_Work to complete_: The entries are to be returned exactly as written.

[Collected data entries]
· · · ·

-- ==== Sys2Proof/Machine/IntakeCommands.lean ====
section
/-! DEFINITION. The commands of the stream intake, of the stereo and flow engines and of frame generation (R75, R80, R82, R86, R89 to
R99, R111, R119, R128, R135). -/

namespace Sys2Proof.Machine

open Sys2Proof

/-- The oldest access unit that a context holds, complete or not. -/
def State.oldestIs (s : State) (i : Nat) (complete : Bool) : Bool :=
  match (s.ctx i).units with
  | [] => false
  | u :: _ => u.complete == complete

/-- ACCESS_UNIT_RELEASE: a complete access unit, all earlier ones of its context released. -/
def execAccessUnitRelease (i : Fin 512) (s : State) : Answer :=
  s.answer (if s.oldestIs i true then s.releases i else s)

/-- JITTER_TIMEOUT: the time limit of an incomplete access unit, which is released as lossy. -/
def execJitterTimeout (i : Fin 512) (s : State) : Answer :=
  s.answer (if s.oldestIs i false then s.releases i else s)

/-- DECODE_START. -/
def execDecodeStart (d : Fin 8) (s : State) : Answer := s.answer (s.decodeStarts d)

/-- DECODE_COMPLETE. -/
def execDecodeComplete (d : Fin 8) (r : DecodeResult) (s : State) : Answer := s.answer (s.decodeEnds d r)

/-- NO_DATA_TIMEOUT (R80). -/
def execNoDataTimeout (i : Fin 512) (s : State) : Answer :=
  s.answer (if s.streamOpen i then s.streamFlag i flagNoData true else s)

/-- STREAM_STOP_COMPLETE. -/
def execStreamStopComplete (i : Fin 512) (s : State) : Answer := s.answer (s.streamDone i)

/-- CSI_PACKET_RECEIVED. -/
def execCsiPacketReceived (c : Fin 4) (p : CsiPacket) (s : State) : Answer := s.answer (s.csiPacket c p)

/-- CSI_LINE_RECEIVED. -/
def execCsiLineReceived (c : Fin 4) (l : CsiLine) (s : State) : Answer := s.answer (s.csiLine c l)

/-- CSI_FRAME_END. -/
def execCsiFrameEnd (c : Fin 4) (vc : BitVec 4) (e : CsiEnd) (s : State) : Answer :=
  s.answer (s.csiFrameEnds c vc.toNat e.eccErrors e.lines)

/-- CSI_PORT_ACTIVE. -/
def execCsiPortActive (c : Fin 4) (s : State) : Answer := s.answer (s.ifRunning (s.csiUp c))

/-- CSI_PORT_DOWN. -/
def execCsiPortDown (c : Fin 4) (s : State) : Answer := s.answer (s.csiDown c)

/-- PAIR_STOP_COMPLETE. -/
def execPairStopComplete (p : Fin 64) (s : State) : Answer := s.answer (s.pairStopped p)

/-- STEREO_PASS_START. -/
def execStereoPassStart (g : Fin 4) (s : State) : Answer := s.answer (s.stereoStart g)

/-- STEREO_FRAME_COMPLETE. -/
def execStereoFrameComplete (g : Fin 4) (s : State) : Answer := s.answer (s.stereoComplete g)

/-- FLOW_FRAME_START. -/
def execFlowFrameStart (f : Fin 4) (s : State) : Answer := s.answer (s.flowStart f)

/-- FLOW_FRAME_COMPLETE. -/
def execFlowFrameComplete (f : Fin 4) (s : State) : Answer := s.answer (s.flowComplete f)

/-- TRUE_FRAME_READY. -/
def execTrueFrameReady (i : Fin 512) (s : State) : Answer := s.answer (s.frameReady i)

/-- CHOICE_POINT. -/
def execChoicePoint (n : Fin 16) (s : State) : Answer := s.onPort n (s.choicePoint n)

end Sys2Proof.Machine
end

· · · ·

_Written solution_:
-- ==== Sys2Proof/Machine/IntakeCommands.lean ====
section
/-! DEFINITION. The commands of the stream intake, of the stereo and flow engines and of frame generation (R75, R80, R82, R86, R89 to
R99, R111, R119, R128, R135). -/

namespace Sys2Proof.Machine

open Sys2Proof

/-- The oldest access unit that a context holds, complete or not. -/
def State.oldestIs (s : State) (i : Nat) (complete : Bool) : Bool :=
  match (s.ctx i).units with
  | [] => false
  | u :: _ => u.complete == complete

/-- ACCESS_UNIT_RELEASE: a complete access unit, all earlier ones of its context released. -/
def execAccessUnitRelease (i : Fin 512) (s : State) : Answer :=
  s.answer (if s.oldestIs i true then s.releases i else s)

/-- JITTER_TIMEOUT: the time limit of an incomplete access unit, which is released as lossy. -/
def execJitterTimeout (i : Fin 512) (s : State) : Answer :=
  s.answer (if s.oldestIs i false then s.releases i else s)

/-- DECODE_START. -/
def execDecodeStart (d : Fin 8) (s : State) : Answer := s.answer (s.decodeStarts d)

/-- DECODE_COMPLETE. -/
def execDecodeComplete (d : Fin 8) (r : DecodeResult) (s : State) : Answer := s.answer (s.decodeEnds d r)

/-- NO_DATA_TIMEOUT (R80). -/
def execNoDataTimeout (i : Fin 512) (s : State) : Answer :=
  s.answer (if s.streamOpen i then s.streamFlag i flagNoData true else s)

/-- STREAM_STOP_COMPLETE. -/
def execStreamStopComplete (i : Fin 512) (s : State) : Answer := s.answer (s.streamDone i)

/-- CSI_PACKET_RECEIVED. -/
def execCsiPacketReceived (c : Fin 4) (p : CsiPacket) (s : State) : Answer := s.answer (s.csiPacket c p)

/-- CSI_LINE_RECEIVED. -/
def execCsiLineReceived (c : Fin 4) (l : CsiLine) (s : State) : Answer := s.answer (s.csiLine c l)

/-- CSI_FRAME_END. -/
def execCsiFrameEnd (c : Fin 4) (vc : BitVec 4) (e : CsiEnd) (s : State) : Answer :=
  s.answer (s.csiFrameEnds c vc.toNat e.eccErrors e.lines)

/-- CSI_PORT_ACTIVE. -/
def execCsiPortActive (c : Fin 4) (s : State) : Answer := s.answer (s.ifRunning (s.csiUp c))

/-- CSI_PORT_DOWN. -/
def execCsiPortDown (c : Fin 4) (s : State) : Answer := s.answer (s.csiDown c)

/-- PAIR_STOP_COMPLETE. -/
def execPairStopComplete (p : Fin 64) (s : State) : Answer := s.answer (s.pairStopped p)

/-- STEREO_PASS_START. -/
def execStereoPassStart (g : Fin 4) (s : State) : Answer := s.answer (s.stereoStart g)

/-- STEREO_FRAME_COMPLETE. -/
def execStereoFrameComplete (g : Fin 4) (s : State) : Answer := s.answer (s.stereoComplete g)

/-- FLOW_FRAME_START. -/
def execFlowFrameStart (f : Fin 4) (s : State) : Answer := s.answer (s.flowStart f)

/-- FLOW_FRAME_COMPLETE. -/
def execFlowFrameComplete (f : Fin 4) (s : State) : Answer := s.answer (s.flowComplete f)

/-- TRUE_FRAME_READY. -/
def execTrueFrameReady (i : Fin 512) (s : State) : Answer := s.answer (s.frameReady i)

/-- CHOICE_POINT. -/
def execChoicePoint (n : Fin 16) (s : State) : Answer := s.onPort n (s.choicePoint n)

end Sys2Proof.Machine
end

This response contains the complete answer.